# What you are asked to do
Look through the records below and collect all lines that hold the string "setPair".

[Dataset entries]

* * * * * * *

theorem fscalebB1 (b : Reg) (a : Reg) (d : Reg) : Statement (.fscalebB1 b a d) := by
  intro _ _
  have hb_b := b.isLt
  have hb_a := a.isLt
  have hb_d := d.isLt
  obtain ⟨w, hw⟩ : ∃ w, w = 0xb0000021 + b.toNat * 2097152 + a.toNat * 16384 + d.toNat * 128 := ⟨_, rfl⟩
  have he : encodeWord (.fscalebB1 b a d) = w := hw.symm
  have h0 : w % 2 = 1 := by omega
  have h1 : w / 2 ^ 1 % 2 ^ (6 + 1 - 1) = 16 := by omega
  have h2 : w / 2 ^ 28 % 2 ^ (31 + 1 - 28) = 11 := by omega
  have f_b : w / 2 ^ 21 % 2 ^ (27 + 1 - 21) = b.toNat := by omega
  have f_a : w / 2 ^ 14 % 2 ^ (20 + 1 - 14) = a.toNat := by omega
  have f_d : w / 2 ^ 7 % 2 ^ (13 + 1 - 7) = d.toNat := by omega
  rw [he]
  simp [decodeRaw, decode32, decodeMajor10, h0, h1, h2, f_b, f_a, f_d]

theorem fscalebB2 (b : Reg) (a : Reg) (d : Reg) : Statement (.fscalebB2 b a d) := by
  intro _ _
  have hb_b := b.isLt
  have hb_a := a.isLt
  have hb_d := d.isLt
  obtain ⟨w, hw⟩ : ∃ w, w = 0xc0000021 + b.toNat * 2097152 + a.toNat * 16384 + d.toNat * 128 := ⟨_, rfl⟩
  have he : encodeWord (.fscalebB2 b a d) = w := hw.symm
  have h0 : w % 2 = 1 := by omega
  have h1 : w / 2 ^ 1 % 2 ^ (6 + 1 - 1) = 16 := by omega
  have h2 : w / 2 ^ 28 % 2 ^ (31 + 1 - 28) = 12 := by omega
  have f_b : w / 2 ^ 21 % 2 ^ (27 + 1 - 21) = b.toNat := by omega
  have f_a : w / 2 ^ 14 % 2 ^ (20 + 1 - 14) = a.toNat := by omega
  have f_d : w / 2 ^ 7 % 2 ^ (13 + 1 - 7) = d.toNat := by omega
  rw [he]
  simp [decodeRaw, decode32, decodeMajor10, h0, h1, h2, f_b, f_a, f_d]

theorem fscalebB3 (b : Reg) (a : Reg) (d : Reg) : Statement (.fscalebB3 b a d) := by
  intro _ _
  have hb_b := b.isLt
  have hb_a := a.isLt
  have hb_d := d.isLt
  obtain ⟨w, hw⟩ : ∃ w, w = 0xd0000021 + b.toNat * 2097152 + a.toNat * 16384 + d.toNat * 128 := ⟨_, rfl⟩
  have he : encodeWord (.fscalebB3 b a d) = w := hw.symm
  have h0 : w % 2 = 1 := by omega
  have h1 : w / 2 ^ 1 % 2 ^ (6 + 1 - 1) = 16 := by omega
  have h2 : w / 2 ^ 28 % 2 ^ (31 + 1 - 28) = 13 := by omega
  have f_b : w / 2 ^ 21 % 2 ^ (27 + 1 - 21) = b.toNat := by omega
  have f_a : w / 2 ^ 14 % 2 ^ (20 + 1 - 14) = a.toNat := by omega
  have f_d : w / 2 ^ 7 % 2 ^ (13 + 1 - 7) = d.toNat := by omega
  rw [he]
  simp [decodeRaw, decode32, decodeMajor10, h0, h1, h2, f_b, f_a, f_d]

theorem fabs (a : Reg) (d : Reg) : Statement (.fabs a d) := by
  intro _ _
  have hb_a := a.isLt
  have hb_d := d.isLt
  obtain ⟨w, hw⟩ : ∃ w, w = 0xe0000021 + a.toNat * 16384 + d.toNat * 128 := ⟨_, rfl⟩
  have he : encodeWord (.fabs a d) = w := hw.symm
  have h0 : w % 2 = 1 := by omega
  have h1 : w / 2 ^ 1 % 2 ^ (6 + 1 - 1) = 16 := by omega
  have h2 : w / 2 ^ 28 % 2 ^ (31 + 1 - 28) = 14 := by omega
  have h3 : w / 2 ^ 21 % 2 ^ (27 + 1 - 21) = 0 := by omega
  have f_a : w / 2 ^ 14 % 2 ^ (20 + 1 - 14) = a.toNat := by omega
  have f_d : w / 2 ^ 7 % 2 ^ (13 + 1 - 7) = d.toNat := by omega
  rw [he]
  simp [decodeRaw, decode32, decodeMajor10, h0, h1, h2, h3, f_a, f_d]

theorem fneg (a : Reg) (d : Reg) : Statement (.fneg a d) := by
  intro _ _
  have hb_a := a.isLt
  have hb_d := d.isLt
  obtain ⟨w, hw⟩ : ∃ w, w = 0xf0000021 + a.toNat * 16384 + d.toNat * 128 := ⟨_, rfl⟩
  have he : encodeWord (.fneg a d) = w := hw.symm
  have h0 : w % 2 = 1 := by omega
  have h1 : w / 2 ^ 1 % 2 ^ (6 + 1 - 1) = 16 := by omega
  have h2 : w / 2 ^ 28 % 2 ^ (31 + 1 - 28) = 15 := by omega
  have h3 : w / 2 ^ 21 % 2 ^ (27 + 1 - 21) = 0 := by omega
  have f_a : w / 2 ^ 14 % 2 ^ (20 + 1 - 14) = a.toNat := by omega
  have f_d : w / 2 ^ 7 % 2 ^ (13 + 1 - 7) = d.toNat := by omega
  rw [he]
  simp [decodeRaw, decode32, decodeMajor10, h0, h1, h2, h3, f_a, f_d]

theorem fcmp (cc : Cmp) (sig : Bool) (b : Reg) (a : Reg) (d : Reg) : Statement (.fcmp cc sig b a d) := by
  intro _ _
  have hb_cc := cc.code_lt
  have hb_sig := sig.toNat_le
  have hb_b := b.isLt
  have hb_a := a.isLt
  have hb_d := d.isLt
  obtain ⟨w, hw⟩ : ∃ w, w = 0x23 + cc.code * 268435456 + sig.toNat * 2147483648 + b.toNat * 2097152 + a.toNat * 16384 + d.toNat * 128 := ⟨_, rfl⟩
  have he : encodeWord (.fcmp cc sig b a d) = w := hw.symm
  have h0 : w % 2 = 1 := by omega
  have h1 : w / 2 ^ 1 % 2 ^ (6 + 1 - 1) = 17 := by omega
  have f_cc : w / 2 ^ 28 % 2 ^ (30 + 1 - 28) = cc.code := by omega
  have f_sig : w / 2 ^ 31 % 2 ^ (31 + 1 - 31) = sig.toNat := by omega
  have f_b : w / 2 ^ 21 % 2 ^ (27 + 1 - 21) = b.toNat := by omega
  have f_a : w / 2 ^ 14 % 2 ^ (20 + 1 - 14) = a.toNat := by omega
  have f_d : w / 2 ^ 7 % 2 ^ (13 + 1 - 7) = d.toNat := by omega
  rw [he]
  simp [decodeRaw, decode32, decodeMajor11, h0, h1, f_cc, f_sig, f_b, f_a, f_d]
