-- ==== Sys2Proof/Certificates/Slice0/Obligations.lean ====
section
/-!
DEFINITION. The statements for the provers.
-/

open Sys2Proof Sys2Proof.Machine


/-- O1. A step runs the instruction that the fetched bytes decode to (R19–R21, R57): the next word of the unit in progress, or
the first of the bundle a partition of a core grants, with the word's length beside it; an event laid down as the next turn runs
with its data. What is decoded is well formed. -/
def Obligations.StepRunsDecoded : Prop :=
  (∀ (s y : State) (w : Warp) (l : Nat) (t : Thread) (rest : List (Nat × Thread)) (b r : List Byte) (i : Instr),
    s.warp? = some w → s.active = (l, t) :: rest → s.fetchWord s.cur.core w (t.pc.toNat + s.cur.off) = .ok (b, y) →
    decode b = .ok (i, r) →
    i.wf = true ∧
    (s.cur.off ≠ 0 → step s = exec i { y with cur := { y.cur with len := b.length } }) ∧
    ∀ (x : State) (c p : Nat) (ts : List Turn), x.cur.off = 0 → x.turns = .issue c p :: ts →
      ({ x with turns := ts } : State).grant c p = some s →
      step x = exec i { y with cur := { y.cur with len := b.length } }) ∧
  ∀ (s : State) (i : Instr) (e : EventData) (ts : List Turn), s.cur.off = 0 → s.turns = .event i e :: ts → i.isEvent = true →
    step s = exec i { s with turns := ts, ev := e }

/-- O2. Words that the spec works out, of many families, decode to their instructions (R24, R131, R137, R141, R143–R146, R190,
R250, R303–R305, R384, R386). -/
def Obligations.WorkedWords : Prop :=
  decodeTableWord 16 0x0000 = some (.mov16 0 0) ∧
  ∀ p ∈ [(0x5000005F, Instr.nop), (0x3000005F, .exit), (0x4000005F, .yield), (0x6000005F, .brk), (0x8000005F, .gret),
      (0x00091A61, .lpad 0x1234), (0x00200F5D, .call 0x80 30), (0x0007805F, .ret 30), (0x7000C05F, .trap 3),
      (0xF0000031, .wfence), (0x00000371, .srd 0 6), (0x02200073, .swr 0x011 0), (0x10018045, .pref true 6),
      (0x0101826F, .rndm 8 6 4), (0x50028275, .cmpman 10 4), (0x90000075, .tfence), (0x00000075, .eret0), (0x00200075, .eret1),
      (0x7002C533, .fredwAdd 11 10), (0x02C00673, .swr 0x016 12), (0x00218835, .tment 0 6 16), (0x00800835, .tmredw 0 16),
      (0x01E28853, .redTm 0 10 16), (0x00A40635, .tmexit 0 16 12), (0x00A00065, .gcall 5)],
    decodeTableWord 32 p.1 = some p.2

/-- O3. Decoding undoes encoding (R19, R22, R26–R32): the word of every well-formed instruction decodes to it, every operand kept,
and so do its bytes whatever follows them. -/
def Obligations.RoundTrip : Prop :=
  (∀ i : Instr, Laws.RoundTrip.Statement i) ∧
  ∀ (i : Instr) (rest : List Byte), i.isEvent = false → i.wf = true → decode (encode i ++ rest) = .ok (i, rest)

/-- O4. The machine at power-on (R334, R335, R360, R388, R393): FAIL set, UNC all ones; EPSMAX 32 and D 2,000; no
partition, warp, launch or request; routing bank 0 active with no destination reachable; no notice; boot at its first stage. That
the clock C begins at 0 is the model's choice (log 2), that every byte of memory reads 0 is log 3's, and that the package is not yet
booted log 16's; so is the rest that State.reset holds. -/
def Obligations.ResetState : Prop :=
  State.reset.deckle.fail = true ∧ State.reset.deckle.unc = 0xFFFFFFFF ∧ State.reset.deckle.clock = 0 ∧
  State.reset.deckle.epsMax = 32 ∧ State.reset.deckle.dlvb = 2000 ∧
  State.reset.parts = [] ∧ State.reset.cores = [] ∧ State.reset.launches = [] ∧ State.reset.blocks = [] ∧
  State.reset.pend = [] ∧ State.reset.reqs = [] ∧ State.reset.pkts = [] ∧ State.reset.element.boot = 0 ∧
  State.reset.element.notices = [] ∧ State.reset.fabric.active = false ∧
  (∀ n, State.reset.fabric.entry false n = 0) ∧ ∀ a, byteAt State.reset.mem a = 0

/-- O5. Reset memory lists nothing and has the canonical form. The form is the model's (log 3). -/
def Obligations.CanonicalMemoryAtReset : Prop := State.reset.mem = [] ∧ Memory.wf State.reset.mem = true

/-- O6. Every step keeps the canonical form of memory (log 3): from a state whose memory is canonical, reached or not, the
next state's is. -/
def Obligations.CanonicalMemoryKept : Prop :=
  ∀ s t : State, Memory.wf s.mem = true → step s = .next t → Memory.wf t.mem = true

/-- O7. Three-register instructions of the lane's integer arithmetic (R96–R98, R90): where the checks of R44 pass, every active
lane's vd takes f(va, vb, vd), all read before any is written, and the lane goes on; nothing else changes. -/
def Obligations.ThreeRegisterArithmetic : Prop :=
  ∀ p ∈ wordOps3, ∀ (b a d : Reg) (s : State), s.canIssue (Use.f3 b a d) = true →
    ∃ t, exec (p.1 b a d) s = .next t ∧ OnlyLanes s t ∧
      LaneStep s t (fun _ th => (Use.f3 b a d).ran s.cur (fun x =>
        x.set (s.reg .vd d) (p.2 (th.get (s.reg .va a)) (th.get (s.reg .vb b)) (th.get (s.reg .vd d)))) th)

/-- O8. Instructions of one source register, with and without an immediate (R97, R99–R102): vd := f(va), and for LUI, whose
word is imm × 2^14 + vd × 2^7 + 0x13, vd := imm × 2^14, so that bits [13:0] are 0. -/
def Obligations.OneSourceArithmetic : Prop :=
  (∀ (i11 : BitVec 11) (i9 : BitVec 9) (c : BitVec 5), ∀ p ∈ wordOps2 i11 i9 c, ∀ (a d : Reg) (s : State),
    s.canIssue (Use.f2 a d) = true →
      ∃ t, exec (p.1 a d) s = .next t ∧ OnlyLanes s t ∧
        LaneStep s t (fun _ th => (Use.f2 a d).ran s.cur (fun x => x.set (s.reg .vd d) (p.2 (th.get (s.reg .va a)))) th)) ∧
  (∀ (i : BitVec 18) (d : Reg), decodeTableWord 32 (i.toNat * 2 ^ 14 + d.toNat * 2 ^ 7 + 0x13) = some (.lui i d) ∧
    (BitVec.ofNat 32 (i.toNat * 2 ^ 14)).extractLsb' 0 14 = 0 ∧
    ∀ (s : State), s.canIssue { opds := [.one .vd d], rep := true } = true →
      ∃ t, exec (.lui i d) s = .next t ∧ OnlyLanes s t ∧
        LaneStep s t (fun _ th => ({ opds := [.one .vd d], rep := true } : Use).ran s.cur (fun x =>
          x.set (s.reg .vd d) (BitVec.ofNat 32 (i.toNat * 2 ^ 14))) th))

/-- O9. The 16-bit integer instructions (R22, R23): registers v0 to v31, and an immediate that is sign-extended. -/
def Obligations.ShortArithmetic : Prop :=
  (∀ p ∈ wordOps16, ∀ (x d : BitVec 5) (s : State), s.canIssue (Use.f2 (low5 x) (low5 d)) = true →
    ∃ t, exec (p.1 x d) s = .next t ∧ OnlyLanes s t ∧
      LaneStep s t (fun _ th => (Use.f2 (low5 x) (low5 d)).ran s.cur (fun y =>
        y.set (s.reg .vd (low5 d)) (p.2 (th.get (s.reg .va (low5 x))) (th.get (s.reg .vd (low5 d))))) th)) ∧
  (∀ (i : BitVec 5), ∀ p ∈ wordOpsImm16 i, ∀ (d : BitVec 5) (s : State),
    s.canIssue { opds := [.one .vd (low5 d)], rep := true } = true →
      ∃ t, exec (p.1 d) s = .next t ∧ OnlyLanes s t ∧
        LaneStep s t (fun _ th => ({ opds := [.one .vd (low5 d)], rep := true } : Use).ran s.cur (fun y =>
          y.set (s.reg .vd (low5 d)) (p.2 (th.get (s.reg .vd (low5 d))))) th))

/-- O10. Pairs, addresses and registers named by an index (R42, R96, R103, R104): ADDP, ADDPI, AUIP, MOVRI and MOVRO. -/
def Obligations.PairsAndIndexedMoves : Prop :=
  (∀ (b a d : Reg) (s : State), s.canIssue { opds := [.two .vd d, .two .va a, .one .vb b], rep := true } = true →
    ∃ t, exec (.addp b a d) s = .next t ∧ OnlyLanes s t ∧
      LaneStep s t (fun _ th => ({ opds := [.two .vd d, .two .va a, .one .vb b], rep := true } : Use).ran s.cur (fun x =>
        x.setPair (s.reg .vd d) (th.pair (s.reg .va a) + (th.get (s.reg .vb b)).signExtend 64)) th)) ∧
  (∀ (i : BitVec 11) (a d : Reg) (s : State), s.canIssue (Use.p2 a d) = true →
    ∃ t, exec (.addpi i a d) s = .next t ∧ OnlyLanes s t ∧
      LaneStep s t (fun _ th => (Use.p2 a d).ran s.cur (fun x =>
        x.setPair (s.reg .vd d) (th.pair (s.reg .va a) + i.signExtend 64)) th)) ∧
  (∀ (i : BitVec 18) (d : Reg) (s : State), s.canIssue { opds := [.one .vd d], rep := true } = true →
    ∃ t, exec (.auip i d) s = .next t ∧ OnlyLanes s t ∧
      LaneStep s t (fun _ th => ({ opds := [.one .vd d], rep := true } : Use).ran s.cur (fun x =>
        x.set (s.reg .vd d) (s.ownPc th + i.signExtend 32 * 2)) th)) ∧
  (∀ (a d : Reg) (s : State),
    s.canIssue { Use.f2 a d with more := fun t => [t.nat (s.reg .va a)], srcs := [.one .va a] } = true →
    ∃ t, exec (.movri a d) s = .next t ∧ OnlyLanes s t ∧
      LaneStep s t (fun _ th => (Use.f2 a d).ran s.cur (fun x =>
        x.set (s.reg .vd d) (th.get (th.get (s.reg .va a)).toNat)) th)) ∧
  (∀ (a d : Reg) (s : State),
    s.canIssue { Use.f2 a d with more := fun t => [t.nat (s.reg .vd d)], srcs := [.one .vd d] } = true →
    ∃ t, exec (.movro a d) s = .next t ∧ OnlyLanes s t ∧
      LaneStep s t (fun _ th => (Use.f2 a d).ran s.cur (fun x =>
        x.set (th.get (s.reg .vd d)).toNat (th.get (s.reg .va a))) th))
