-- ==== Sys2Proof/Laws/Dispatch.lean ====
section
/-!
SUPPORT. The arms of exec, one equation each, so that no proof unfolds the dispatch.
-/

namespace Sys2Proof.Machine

* * * * * * *

# Solution to this exercise
        x.setPair (s.reg .vd d) (th.pair (s.reg .va a) + (th.get (s.reg .vb b)).signExtend 64)) th)) ∧
        x.setPair (s.reg .vd d) (th.pair (s.reg .va a) + i.signExtend 64)) th)) ∧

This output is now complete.